> _PROVIDED RECORDS_:
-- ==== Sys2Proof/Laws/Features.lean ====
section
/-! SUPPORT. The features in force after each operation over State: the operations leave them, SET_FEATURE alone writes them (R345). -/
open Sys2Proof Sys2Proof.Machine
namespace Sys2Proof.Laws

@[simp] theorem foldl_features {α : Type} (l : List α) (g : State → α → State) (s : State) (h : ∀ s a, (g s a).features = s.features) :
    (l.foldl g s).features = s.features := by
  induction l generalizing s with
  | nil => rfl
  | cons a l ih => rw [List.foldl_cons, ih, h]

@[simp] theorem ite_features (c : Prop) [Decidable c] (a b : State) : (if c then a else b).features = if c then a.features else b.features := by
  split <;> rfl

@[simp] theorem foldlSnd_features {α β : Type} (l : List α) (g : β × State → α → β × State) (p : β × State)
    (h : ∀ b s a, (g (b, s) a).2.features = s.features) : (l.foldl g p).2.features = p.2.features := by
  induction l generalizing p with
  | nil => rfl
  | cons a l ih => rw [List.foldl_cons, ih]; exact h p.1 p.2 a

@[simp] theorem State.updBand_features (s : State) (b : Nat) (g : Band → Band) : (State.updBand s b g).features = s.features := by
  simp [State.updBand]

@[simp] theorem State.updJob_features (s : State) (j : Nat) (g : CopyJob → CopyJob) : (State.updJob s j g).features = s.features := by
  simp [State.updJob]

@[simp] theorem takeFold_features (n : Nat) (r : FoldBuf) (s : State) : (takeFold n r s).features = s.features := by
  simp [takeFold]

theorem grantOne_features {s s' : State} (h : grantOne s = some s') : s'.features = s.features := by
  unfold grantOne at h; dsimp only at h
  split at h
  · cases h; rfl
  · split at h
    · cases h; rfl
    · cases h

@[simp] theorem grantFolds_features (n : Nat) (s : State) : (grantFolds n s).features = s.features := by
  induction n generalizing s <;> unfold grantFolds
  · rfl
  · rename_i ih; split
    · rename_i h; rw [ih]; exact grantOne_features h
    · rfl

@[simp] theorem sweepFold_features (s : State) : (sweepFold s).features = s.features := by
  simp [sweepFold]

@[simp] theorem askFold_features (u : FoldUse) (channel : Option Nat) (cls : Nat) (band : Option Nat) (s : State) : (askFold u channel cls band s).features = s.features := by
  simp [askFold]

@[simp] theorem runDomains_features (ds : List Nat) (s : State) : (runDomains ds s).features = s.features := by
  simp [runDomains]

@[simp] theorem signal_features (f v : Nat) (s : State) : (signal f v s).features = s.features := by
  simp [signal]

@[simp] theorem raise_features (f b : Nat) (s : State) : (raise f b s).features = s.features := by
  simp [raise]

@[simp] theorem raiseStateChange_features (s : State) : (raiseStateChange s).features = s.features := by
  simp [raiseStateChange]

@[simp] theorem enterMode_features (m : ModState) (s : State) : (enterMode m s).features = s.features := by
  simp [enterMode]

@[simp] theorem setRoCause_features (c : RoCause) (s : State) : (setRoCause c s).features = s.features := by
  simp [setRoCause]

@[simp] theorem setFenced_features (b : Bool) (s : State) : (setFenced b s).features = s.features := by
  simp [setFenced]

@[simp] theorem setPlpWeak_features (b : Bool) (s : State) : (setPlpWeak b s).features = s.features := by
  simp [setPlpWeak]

--

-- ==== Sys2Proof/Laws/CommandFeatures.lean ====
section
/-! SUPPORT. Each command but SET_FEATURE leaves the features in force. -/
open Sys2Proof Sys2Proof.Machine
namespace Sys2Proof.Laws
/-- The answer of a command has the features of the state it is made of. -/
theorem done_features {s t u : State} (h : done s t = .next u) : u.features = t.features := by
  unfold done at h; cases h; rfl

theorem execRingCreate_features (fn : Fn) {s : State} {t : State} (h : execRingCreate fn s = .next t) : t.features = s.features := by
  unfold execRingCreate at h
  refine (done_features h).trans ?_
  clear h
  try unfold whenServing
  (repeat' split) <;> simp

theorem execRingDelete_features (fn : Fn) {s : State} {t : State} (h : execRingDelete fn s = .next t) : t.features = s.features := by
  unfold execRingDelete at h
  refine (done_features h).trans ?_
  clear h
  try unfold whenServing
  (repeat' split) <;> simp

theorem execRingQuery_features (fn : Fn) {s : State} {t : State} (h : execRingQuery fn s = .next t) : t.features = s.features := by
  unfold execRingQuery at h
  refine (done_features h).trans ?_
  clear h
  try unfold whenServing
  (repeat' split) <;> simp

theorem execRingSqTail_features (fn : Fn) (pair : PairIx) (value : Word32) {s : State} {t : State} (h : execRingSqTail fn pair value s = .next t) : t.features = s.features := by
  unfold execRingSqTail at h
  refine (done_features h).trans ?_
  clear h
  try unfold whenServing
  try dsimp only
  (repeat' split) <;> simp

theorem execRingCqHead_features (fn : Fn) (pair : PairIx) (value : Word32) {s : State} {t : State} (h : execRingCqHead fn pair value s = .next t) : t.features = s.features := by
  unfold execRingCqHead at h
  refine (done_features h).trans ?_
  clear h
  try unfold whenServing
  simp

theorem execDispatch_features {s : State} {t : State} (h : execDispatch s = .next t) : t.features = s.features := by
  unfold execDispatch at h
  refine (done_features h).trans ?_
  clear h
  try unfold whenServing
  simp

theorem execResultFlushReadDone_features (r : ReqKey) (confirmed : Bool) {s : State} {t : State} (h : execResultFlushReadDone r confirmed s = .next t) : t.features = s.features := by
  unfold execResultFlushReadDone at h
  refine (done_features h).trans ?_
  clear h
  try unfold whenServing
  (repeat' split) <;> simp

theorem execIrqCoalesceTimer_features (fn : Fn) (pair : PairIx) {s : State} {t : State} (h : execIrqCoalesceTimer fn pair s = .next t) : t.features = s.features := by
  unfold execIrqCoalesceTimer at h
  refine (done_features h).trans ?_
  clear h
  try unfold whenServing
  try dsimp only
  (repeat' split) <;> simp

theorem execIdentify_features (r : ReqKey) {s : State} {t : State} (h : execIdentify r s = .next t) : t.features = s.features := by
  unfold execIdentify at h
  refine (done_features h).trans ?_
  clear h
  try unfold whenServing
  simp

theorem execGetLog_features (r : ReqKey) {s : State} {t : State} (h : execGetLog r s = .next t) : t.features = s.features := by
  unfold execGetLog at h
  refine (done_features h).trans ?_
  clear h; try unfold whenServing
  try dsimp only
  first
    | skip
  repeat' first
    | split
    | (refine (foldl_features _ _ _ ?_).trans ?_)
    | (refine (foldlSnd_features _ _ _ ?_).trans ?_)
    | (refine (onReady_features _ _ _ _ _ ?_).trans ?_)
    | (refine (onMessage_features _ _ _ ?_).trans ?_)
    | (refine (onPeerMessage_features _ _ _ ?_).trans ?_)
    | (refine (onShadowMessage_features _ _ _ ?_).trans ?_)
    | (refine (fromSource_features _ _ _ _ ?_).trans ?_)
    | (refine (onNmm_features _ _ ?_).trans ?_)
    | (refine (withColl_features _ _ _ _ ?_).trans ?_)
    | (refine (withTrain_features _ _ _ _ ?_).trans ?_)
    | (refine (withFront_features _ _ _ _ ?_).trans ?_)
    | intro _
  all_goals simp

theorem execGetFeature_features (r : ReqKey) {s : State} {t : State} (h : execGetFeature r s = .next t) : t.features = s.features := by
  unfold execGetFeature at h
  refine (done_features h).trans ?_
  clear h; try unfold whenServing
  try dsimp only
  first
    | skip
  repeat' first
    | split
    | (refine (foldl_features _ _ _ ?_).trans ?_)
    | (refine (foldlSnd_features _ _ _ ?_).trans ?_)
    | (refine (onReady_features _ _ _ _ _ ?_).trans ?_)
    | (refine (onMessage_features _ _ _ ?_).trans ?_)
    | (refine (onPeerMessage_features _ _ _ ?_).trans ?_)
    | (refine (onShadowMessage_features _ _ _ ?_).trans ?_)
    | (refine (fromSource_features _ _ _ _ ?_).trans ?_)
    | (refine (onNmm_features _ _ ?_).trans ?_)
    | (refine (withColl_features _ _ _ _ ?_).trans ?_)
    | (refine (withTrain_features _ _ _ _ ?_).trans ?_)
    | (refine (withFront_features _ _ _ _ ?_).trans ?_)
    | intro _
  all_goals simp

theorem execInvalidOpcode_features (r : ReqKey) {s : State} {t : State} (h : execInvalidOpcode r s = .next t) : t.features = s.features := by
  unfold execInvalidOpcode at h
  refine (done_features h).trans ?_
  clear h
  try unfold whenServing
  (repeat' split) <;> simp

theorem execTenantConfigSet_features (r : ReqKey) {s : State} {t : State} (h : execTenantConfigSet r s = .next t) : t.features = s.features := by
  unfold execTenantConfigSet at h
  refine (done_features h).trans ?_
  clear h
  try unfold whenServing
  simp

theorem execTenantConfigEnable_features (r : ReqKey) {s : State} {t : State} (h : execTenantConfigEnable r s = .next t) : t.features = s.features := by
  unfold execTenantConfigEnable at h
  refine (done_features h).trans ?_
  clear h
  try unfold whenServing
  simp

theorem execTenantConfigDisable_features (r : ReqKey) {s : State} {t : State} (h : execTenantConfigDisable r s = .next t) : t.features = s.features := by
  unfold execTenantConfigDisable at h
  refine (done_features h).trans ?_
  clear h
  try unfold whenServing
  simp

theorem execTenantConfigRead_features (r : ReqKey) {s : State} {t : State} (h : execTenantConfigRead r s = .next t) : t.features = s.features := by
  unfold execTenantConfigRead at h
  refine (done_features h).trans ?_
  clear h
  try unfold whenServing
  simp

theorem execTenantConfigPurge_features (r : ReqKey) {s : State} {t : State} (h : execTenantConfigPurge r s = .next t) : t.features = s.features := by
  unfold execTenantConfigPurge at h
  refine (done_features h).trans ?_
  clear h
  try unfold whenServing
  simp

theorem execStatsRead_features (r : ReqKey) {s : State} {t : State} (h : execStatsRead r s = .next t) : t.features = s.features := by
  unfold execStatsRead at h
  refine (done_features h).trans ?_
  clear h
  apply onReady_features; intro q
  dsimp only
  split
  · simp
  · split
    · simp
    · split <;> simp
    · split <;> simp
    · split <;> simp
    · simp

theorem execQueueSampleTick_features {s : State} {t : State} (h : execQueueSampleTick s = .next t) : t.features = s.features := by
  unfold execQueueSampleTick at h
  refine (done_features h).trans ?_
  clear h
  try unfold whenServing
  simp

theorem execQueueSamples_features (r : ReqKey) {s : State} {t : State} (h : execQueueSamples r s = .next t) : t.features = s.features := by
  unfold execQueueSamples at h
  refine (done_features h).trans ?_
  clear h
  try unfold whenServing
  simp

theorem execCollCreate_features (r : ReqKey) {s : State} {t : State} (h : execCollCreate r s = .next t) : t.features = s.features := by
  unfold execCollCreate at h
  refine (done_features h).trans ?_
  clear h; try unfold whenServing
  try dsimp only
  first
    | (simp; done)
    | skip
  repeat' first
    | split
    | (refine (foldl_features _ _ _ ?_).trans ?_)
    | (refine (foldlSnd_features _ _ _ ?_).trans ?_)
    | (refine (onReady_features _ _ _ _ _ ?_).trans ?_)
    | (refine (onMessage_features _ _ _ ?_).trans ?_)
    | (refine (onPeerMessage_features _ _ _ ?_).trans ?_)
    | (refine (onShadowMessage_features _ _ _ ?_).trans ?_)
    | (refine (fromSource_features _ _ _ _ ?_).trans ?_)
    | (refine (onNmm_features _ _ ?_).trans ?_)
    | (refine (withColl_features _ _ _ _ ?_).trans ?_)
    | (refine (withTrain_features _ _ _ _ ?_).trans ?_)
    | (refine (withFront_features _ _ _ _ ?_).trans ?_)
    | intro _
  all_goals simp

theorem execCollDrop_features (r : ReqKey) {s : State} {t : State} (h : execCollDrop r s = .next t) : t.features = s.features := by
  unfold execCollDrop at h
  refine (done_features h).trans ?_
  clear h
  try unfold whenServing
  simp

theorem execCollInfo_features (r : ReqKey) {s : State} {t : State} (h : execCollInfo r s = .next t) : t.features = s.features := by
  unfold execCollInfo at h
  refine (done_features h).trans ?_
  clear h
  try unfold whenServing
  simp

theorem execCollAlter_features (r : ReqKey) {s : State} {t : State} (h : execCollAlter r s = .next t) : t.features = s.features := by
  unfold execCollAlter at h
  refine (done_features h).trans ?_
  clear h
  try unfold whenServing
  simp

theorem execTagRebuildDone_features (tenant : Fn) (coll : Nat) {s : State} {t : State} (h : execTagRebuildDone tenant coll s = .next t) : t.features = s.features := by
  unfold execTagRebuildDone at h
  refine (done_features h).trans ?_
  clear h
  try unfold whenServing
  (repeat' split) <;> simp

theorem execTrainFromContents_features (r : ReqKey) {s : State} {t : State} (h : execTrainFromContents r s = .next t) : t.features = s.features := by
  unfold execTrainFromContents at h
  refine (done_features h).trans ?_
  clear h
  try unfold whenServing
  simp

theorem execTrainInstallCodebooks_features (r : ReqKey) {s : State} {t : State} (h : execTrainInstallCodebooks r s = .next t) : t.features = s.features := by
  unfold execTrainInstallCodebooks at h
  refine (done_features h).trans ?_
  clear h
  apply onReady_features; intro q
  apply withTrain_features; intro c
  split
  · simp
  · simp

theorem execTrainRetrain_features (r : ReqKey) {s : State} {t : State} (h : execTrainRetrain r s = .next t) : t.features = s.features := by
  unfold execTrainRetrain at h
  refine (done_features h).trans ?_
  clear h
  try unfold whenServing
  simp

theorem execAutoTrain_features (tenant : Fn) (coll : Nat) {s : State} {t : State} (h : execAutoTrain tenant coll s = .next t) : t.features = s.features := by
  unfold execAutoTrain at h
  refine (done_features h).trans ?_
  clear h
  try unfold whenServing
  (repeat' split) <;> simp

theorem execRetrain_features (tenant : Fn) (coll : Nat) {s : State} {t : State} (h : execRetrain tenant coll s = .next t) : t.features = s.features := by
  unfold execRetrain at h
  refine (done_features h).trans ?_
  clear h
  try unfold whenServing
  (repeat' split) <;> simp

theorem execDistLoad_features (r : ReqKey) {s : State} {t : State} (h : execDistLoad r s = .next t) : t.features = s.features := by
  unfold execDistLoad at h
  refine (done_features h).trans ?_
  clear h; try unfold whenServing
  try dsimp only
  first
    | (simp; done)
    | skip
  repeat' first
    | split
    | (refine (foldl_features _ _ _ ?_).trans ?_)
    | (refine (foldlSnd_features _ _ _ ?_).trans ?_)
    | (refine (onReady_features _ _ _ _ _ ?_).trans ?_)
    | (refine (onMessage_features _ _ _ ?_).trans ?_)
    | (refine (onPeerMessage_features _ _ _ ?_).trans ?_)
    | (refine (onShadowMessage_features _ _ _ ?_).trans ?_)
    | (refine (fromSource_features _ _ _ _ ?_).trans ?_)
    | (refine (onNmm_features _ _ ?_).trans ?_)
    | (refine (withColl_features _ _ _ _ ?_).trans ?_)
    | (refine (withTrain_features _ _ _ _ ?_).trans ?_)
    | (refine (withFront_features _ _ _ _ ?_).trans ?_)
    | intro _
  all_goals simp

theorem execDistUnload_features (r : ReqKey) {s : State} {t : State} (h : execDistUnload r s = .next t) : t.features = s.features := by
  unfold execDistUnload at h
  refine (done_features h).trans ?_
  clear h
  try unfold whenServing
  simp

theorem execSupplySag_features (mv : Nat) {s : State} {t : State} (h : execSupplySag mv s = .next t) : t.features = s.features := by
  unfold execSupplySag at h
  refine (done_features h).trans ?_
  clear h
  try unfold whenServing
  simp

==

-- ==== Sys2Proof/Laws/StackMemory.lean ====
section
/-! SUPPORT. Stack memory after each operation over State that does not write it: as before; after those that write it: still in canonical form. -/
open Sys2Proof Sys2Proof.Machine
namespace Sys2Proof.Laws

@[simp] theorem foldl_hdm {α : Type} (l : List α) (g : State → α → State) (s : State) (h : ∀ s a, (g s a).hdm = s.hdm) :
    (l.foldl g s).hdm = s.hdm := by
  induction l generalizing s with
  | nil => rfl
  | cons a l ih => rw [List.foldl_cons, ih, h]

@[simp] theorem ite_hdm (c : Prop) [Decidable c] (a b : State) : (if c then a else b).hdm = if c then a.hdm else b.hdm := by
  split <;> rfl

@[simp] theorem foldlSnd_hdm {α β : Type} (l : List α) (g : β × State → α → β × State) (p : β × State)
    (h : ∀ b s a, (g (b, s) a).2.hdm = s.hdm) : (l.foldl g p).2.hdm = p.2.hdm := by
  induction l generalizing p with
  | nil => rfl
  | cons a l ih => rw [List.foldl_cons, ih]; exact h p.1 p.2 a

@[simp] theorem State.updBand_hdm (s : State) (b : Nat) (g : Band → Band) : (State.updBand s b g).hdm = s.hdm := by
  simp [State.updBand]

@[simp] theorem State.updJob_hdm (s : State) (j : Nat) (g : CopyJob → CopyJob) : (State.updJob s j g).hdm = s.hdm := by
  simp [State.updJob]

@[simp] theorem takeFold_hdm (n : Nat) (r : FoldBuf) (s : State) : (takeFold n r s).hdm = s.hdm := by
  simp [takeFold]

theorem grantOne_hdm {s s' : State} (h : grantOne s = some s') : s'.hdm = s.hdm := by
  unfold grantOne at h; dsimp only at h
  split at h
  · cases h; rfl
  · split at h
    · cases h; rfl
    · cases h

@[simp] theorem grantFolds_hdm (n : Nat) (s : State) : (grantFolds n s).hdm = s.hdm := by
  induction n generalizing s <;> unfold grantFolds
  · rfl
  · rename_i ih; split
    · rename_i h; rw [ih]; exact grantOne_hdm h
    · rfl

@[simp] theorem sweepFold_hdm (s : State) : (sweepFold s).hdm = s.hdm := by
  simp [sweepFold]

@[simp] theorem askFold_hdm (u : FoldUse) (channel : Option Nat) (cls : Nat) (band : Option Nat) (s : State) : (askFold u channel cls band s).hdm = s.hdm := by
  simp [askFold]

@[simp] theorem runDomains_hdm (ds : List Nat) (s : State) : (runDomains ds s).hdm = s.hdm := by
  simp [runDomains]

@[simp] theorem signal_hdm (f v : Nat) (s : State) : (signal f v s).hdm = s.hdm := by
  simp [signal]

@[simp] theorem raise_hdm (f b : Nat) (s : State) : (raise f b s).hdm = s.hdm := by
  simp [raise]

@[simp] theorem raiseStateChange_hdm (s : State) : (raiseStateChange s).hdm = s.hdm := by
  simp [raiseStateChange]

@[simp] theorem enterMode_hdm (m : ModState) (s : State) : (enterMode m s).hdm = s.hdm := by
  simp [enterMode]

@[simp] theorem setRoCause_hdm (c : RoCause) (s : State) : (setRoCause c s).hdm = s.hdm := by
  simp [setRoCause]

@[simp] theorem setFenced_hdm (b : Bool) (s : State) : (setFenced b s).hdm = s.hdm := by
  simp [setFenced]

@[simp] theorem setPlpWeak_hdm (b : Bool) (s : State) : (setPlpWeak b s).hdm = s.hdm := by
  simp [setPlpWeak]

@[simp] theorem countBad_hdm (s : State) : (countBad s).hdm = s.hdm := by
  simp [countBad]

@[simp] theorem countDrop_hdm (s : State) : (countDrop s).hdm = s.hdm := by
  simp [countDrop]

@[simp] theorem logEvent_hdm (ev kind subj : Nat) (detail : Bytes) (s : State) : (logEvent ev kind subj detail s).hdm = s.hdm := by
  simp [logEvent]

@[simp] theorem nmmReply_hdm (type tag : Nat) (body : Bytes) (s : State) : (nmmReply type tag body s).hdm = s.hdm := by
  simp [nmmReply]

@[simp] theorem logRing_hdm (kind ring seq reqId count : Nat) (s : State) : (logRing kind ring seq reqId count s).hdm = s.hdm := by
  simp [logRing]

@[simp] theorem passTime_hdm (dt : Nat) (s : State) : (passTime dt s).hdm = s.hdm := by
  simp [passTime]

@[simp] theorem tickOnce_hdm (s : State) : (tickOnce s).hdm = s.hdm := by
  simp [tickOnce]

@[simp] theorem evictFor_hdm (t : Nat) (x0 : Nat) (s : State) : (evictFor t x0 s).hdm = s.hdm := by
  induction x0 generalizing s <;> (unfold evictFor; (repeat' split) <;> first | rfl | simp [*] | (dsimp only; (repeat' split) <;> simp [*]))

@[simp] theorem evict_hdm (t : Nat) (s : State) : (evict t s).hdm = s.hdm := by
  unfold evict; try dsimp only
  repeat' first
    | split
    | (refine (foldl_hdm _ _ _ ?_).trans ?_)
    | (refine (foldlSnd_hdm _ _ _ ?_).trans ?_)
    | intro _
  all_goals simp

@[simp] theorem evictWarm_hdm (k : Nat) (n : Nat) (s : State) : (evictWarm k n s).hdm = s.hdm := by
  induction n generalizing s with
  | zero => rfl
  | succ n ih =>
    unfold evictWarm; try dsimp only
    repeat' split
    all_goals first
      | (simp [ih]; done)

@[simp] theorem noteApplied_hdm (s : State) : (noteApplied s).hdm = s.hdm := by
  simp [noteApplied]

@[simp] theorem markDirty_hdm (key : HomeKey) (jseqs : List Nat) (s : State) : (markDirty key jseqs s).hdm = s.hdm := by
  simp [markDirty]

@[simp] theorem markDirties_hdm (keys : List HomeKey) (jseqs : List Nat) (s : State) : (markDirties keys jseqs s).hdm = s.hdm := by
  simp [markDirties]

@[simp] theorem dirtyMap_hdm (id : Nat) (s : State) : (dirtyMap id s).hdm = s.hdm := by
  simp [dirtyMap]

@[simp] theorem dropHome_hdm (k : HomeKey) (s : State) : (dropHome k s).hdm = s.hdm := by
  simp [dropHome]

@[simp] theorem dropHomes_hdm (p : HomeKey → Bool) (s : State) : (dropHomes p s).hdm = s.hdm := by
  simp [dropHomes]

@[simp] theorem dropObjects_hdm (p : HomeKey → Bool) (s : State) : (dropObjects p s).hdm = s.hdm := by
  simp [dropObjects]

> _WHAT THE TASK REQUIRES_:
Everything above from the line containing "-- ==== Sys2Proof/Laws/Features.lean" through the line containing "r s).features = s.features := by" must be copied exactly. Nothing outside that range belongs in the answer.

> _RESPONSE TO THE EXERCISE_:
-- ==== Sys2Proof/Laws/Features.lean ====
section
/-! SUPPORT. The features in force after each operation over State: the operations leave them, SET_FEATURE alone writes them (R345). -/
open Sys2Proof Sys2Proof.Machine
namespace Sys2Proof.Laws

@[simp] theorem foldl_features {α : Type} (l : List α) (g : State → α → State) (s : State) (h : ∀ s a, (g s a).features = s.features) :
    (l.foldl g s).features = s.features := by
  induction l generalizing s with
  | nil => rfl
  | cons a l ih => rw [List.foldl_cons, ih, h]

@[simp] theorem ite_features (c : Prop) [Decidable c] (a b : State) : (if c then a else b).features = if c then a.features else b.features := by
  split <;> rfl

@[simp] theorem foldlSnd_features {α β : Type} (l : List α) (g : β × State → α → β × State) (p : β × State)
    (h : ∀ b s a, (g (b, s) a).2.features = s.features) : (l.foldl g p).2.features = p.2.features := by
  induction l generalizing p with
  | nil => rfl
  | cons a l ih => rw [List.foldl_cons, ih]; exact h p.1 p.2 a

@[simp] theorem State.updBand_features (s : State) (b : Nat) (g : Band → Band) : (State.updBand s b g).features = s.features := by
  simp [State.updBand]

@[simp] theorem State.updJob_features (s : State) (j : Nat) (g : CopyJob → CopyJob) : (State.updJob s j g).features = s.features := by
  simp [State.updJob]

@[simp] theorem takeFold_features (n : Nat) (r : FoldBuf) (s : State) : (takeFold n r s).features = s.features := by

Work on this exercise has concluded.